Belfast Telegraph

Illegal memorials do damage to our image

Editor's Viewpoint

In any normal democratic society, the erection of 119 paramilitary memorials and murals on publicly-owned property would be regarded as an offence, and they would be removed. But Northern Ireland is not a normal society and paramilitaries - both republican and loyalist - still hold sway in many areas.

While politicians may make ritual calls for the memorials to be removed from gable walls or public spaces, they know fine well that workmen will not carry out that task, and no one can really blame them as they would be putting themselves at risk.

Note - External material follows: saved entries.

/-- A packet from device 3 to this device. -/
def packet0 (ordered : Bool) (kind : PacketKind) : Packet :=
  { dst := 0, src := 3, ordered := ordered, period := false, kind := kind, part := 0, seq := 1, stamp := 40, wm := 40, ref := 9 }
def put0 : PacketKind := .put 0x10000 1 (List.replicate 32 7)
def send0 : PacketKind := .send 0 (List.replicate 32 7)
/-- This device's own packets go to output o; output o takes its packets from input 0 and port 0 is up. -/
def linked (o : Nat) : State :=
  ((((queueState (memWave .i32) 0).setReg (Reg.klPort 0) 3).setReg (Reg.klRoute 0) (BitVec.ofNat 64 (2 ^ 63 + o))).setReg
    (Reg.klrMask (Fin.ofNat 17 o)) 1).setReg (Reg.klAsid 0) 0x101
/-- With an ordered packet at input 0, or a loose one. -/
def queued (o : Nat) (k : PacketKind) : State := (linked o).modFabric fun f => { f with ordered := f.ordered.set 0 [packet0 true k] }
def loose (o : Nat) (k : PacketKind) : State := (linked o).modFabric fun f => { f with unordered := [(0, packet0 false k)] }
/-- With one that has arrived. -/
def landed (k : PacketKind) : State := (linked 16).modFabric fun f => { f with arrived := [(0, packet0 false k)] }
def held0 : HeldPush := { part := 0, queue := 0, record := List.replicate 32 7, ordered := false, ack := some (3, 9) }
def netOp0 (reply : PacketKind) (infl : Option Nat) : NetOp :=
  { id := 9, core := 0, wave := 1, infl := infl, cmd := none, dst := 3, va := 0x10000, send := false, ordered := false, pc := 0x10000,
    reply := some reply }
/-- What a request comes to. -/
def answered : RemoteResult → Nat
  | .done .. => 0
  | .held => 1
  | .wait => 2
  | .boundary => 3

theorem witness_FabricSteps_router :
    (linked 0).portUp 0 = true ∧ (linked 0).portUp 1 = false ∧ (linked 0).fabric.podTime < (linked 0).fabric.lastSent[0] + 500 * 65536
    ∧ (let s := (linked 0).modFabric fun f => { f with podTime := 500 * 65536 }
       s.portUp 0 = true ∧ s.fabric.lastSent[0] + 500 * 65536 ≤ s.fabric.podTime)
    ∧ (linked 0).fabric.crcFails[0] < 16
    ∧ ((linked 0).modFabric fun f => { f with crcFails := f.crcFails.set 0 16 }).fabric.crcFails[0] = 16
    ∧ (linked 0).fabric.cut < (packet0 true put0).stamp
    ∧ (packet0 true put0).stamp ≤ ((linked 0).modFabric fun f => { f with cut := 40 }).fabric.cut
    ∧ (packet0 false put0).kind ≠ .beacon ∧ SMap.wf regReset (linked 0).regs = true
    ∧ (queued 0 put0).looseFor 0 = [] ∧ (queued 0 put0).sendable? 0 = some (0, packet0 true put0)
    ∧ (loose 0 put0).looseFor 0 = [(0, packet0 false put0)] ∧ (loose 0 put0).sendable? 0 = none
    ∧ (linked 0).looseFor 0 = [] ∧ (linked 0).sendable? 0 = none
    ∧ (loose 16 put0).looseFor 16 = [(0, packet0 false put0)] ∧ asksRemote put0 = true
    ∧ packetChannel? (packet0 false put0) = some 0 := by decide +kernel

/-- Credits (R391, R407): a link with room, one whose credits are out, and pushes beyond those that may be held. -/
def manyHeld : State :=
  (landed send0).modFabric fun f => { f with heldPushes := List.replicate 64 held0 }
theorem witness_FabricSteps_credits :
    (linked 0).grants 0 (packet0 false put0) = true ∧ (linked 0).grants 0 (packet0 true put0) = true
    ∧ manyHeld.pushesFull = true ∧ manyHeld.grants 0 (packet0 false put0) = false
    ∧ (queued 0 put0).hasCredit 0 (packet0 true put0) = true ∧ (loose 0 put0).hasCredit 0 (packet0 false put0) = true
    ∧ ((queued 0 put0).modFabric fun f => { f with owed := f.owed.set 2 (Config.linkDepth + 1) }).hasCredit 0 (packet0 true put0) = false := by
  have h : ∀ n, decide (0 < n + 1) = true := fun n => decide_eq_true (Nat.succ_pos n)
  refine ⟨?_, ?_, by decide +kernel, ?_, ?_, ?_, ?_⟩
  · exact (congrArg (· && true) (h Config.linkDepth) : _)
  · exact (congrArg (· && true) (h Config.linkDepth) : _)
  · have : manyHeld.pushesFull = true := by decide +kernel
    simp [State.grants, packetChannel?, packet0, put0, this]
  · exact h Config.linkDepth
  · exact h Config.linkDepth
  · exact decide_eq_false (Nat.lt_irrefl _)

theorem witness_FabricSteps_remote :
    answered ((landed put0).perform 0 (packet0 false put0)) = 0
    ∧ answered (((landed put0).setReg (Reg.klAsid 1) 0x101).perform 0 { packet0 false put0 with part := 1 }) = 3
    ∧ ((landed put0).setReg (Reg.klAsid 0) 0).remoteAsid? 0 = none
    ∧ answered (((landed send0).modFabric fun f => { f with heldPushes := [held0] }).perform 0 (packet0 false send0)) = 1
    ∧ (match (linked 16).pushStage 0 0 1 held0.record with | .done _ => true | _ => false) = true
    ∧ answered ((batching (landed put0) 0x10000).perform 0 (packet0 false put0)) = 2
    ∧ (((landed send0).modFabric fun f => { f with heldPushes := [held0] }).fabric.heldPushes.filter fun h => !h.ordered).length < 64
    ∧ answered (manyHeld.perform 0 (packet0 false send0)) = 1
    ∧ 64 ≤ (manyHeld.fabric.heldPushes.filter fun h => !h.ordered).length ∧ manyHeld.fabric.arrived[0]? = some (0, packet0 false send0)
    ∧ ((queued 16 put0).deliverNext? none).isSome = true ∧ (queued 16 put0).regBit Reg.klCtl 1 = false
    ∧ ((queued 16 put0).setReg Reg.klCtl 2).regBit Reg.klCtl 1 = true ∧ (queued 16 put0).fabric.resume = none := by decide +kernel

/-- A resume with a packet up to its cut to deliver, with none, and one that its home holds back. -/
theorem witness_FabricSteps_resume :
    let s := fun (c : Nat) => (queued 16 put0).modFabric fun f => { f with resume := some (c, 0) }
    (s 40).fabric.resume = some (40, 0) ∧ ((s 40).deliverNext? (some 40)).isSome = true ∧ (s 40).owesDelivery 40 = true
    ∧ (s 39).owesDelivery 39 = false ∧ ((s 39).deliverNext? (some 39)).isNone = true
    ∧ (batching (s 40) 0x10000).deliverNext? (some 40) = none := by decide +kernel

theorem witness_FabricSteps_replies :
    (let s := fun (k : PacketKind) (d : Option Nat) => (b0 (replyWave .nget)).modFabric fun f => { f with ops := [netOp0 k d] }
     ∀ x ∈ [(PacketKind.ack 0, none), (.ack 8, none), (.reply 0 [7], some 5)],
       (s x.1 x.2).fabric.ops.find? (fun o => o.id == 9) = some (netOp0 x.1 x.2))
    ∧ (let s := ((queued 0 put0).modFabric fun f => { f with podTime := 50000 * 65536 })
       s.regBit Reg.klCtl 1 = false ∧ s.waitsOn 0 = true ∧ s.fabric.lastRise[0] + 50000 * 65536 ≤ s.fabric.podTime)
    ∧ (let s := (((queued 0 put0).setReg (Reg.klrMask 0) 0x10001).modFabric fun f => { f with podTime := 50000 * 65536, floor := 60000 * 65536 })
       s.waitsOn 16 = true ∧ s.fabric.podTime < s.fabric.floor ∧ s.fabric.lastRise[16] + 50000 * 65536 ≤ s.fabric.podTime)
    ∧ (∀ i : Fin 17, (b0 (memWave .i32)).fabric.ordered[i] = []) ∧ (∀ q : Fin 32, (b0 (memWave .i32)).regBit (Reg.sqBase q) 0 = false)
    ∧ (linked 0).regBit Reg.klCtl 0 = false ∧ ((linked 0).setReg Reg.klCtl 1).regBit Reg.klCtl 0 = true
    ∧ (∀ b, ((linked 0).modDevice fun d => { d with running := b }).device.running = b) := by decide +kernel

/-! ### Launches and calls -/

/-- A launch record of one gang, as memory holds it, with its done word. -/
def recordBytes (done : Nat) : List Byte :=
  leBytes 8 0x10000 ++ leBytes 8 (1 + 2 ^ 16 + 2 ^ 32) ++ leBytes 8 (0xFFFF * 2 ^ 30 + 2 ^ 19 + 16 * 2 ^ 12 + 2 * 2 ^ 7)
    ++ List.replicate 72 0 ++ leBytes 8 done ++ List.replicate 24 0
/-- The record at the start of the page, and a second page of the context, whose frame belongs to partition 1. -/
def launchState (bs : List Byte) : State :=
  let s := blockState (memWave .i32) bs
  { s with mem := s.mem.writeN 0x40010 (leBytes 8 0x5003B),
           controllers := Vector.replicate 8 { Controller.reset with pages := placePages ++ [(5, { state := 1, part := 1 })] } }
/-- What becomes of a record. -/
def becomes : Submitted → Nat
  | .entered _ _ => 0
  | .forged => 1
  | .boundary => 2
def controlState : State := { b0 (memWave .i32) with cur := some (3, Tag.root) }
/-- Control core 3 in a privilege. -/
def controlAt (x : Priv) : State :=
  { controlState with control := controlState.control.set 3 { controlState.control[3] with priv := x } }

theorem witness_LaunchesComplete :
    let w := memWave .i32
    let s := launchState (recordBytes 0)
    s.ReadyClear w (M .i32) [.group isSca 2 2 (.s 14), baseField (.s 0), .src .zero] [.src .zero] ∧ w.holds = []
    ∧ blockEa w (M .i32) (.s 0) .zero = 0x10000 ∧ blockAddrFault? 0x10000 128 = none ∧ blockAddrFault? 0x10040 128 ≠ none
    ∧ (s.settleHolds 1).releasedFor w = true ∧ (s.settleHolds 1).blockSync w 0x10000 = none
    ∧ (let u := (dirtyBlock s).modCore 0 fun k => { k with fifo := [] }
       u.ReadyClear w (M .i32) [.group isSca 2 2 (.s 14), baseField (.s 0), .src .zero] [.src .zero]
       ∧ (u.settleHolds 1).releasedFor w = true ∧ ((u.settleHolds 1).blockSync w 0x10000).isSome = true)
    ∧ failIs (((s.settleHolds 1).blockRead w 0).blockBytes w 0 128) (fun _ => true) = true ∧ (s.settleHolds 1).blockSync w 0 = none
    ∧ (∀ x ∈ [(recordBytes 0, 0), (recordBytes 0x10200, 0), (recordBytes 0x60000, 1), (recordBytes 0x20000, 2), (List.replicate 128 0, 1)],
        let u := ((launchState x.1).settleHolds 1).blockRead w 0x10000
        okIs (u.blockBytes w 0x10000 128) (· == x.1) = true ∧ u.servesAll (u.launchLines 1 (LaunchRec.ofBytes x.1)) = true
        ∧ becomes (u.submit 1 0 x.1) = x.2)
    ∧ (let u := ((batching (launchState (recordBytes 0x10200)) 0x40000).settleHolds 1).blockRead w 0x10000
       okIs (u.blockBytes w 0x10000 128) (· == recordBytes 0x10200) = true
       ∧ u.servesAll (u.launchLines 1 (LaunchRec.ofBytes (recordBytes 0x10200))) = false) :=
  ⟨clear_of rfl (by decide +kernel), rfl, by decide +kernel, by decide +kernel, by decide +kernel, by decide +kernel, by decide +kernel,
   ⟨clear_of rfl (by decide +kernel), by decide +kernel, by decide +kernel⟩, by decide +kernel, by decide +kernel,
   by decide +kernel, by decide +kernel⟩

/-- Records that are forged by their shape or by an address, and one whose word is another partition's. -/
theorem witness_LaunchesComplete_forged :
    (LaunchRec.ofBytes (List.replicate 128 0)).shapeOk (List.replicate 128 0) = false
    ∧ (launchState []).launchPas 1 (LaunchRec.ofBytes (recordBytes 0x60000)) = none
    ∧ (LaunchRec.ofBytes (recordBytes 0x20000)).shapeOk (recordBytes 0x20000) = true
    ∧ (launchState []).launchPas 1 (LaunchRec.ofBytes (recordBytes 0x20000)) = some ([], some 0x50000)
    ∧ (launchState []).crosses 0 0x50000 = true := by decide +kernel

theorem witness_LaunchesComplete_entry :
    (b0 (memWave .i32)).exceeds 0 { record0 with stages := 2 } = true
    ∧ ((b0 (memWave .i32)).setReg (Reg.partCl 0) 1).exceeds 0 record0 = false
    ∧ (∃ s : State, s.freeLaunchSlots = []) ∧ (l0 (memWave .i32)).freeLaunchSlots ≠ []
    ∧ ((l0 (memWave .i32)).launches.filter fun x => x.asid = 1).length < 64
    ∧ (256 : DWord).toNat / 256 ≠ 0 ∧ (64 : DWord).toNat % 128 ≠ 0
    ∧ (let s := l0 (memWave .i32)
       bitsOf (0 : DWord).toNat 61 8 < s.seq ∧ s.launch? (Fin.ofNat 256 0) = some launch0 ∧ s.launch? (Fin.ofNat 256 7) = none
       ∧ s.seq ≤ bitsOf (0x100 : DWord).toNat 61 8 ∧ launch0.unplaced < launch0.units)
    ∧ (controlAt .user).cur = some (3, Tag.root) ∧ ((controlAt .user).control[(Fin.ofNat 16 3)]).priv = .user
    ∧ ((controlAt .machine).control[(Fin.ofNat 16 3)]).priv ≠ .user
    ∧ (controlAt .machine).cdmWaits 0 0 = false ∧ (launchState (recordBytes 0)).cdmWaits 0x10000 1 = false
    ∧ (batching (launchState (recordBytes 0)) 0x10000).cdmWaits 0x10000 1 = true
    ∧ (let u := State.placeControl State.reset 0x200B
       (u.control[(0 : Fin 16)]).held = false ∧ (u.control[(0 : Fin 16)]).fetch.toNat % 128 = 0x0B
       ∧ (u.control[(0 : Fin 16)]).fetch.toNat / 2 ^ 25 = 0 ∧ 2 ≤ (u.control[(0 : Fin 16)]).fetch.toNat / 2 ^ 12 % 8) := by
  refine ⟨by decide +kernel, by decide +kernel,
    ⟨{ b0 (memWave .i32) with launches := (List.finRange 256).map fun k => { launch0 with slot := k } }, by decide +kernel⟩, ?_⟩
  decide +kernel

In any case, the memorials would be quickly replaced. In a way, they mark the continuing influence of paramilitaries or former paramilitaries. They know they can defy the authorities - and quite probably ignore the feelings of local people - by insisting that the memorials are retained.

The murals and memorials - even those which many people feel are offensive - have sparked an alternative tourism trail showing that visitors view the symbols as some kind of shorthand to explain our past conflicts.

However, valuable work has already been done in replacing some of the murals depicting the savagery of the conflict. This has come about through painstaking and protracted conversations involving statutory agencies, paramilitaries and residents. In several cases, the outcome has been very positive.

One image that springs to mind is the Ross Wilson mural of King William of Orange in the Sandy Row area, which replaced a UDA mural.

That points towards how portraits of masked gunmen can be reimaged to become cultural icons instead. There is no shortage of potential portraits which could tap into the cultural heart of communities on either side of the divide.

For instance, there are footballing and boxing heroes who could sit easily on either side of the peace walls, but each community might also wish to draw on historical figures who were inspirational in their time.

What is not in dispute is that many of the wall artists display a high degree of skill, and there is no reason why that cannot be put to good use in proper public art. It can be argued that it would be more authentic public art that some which currently passes for it.

By engaging local communities, the intimidating images and memorials which glorify terrorism could be replaced by ones reflecting a wider narrative.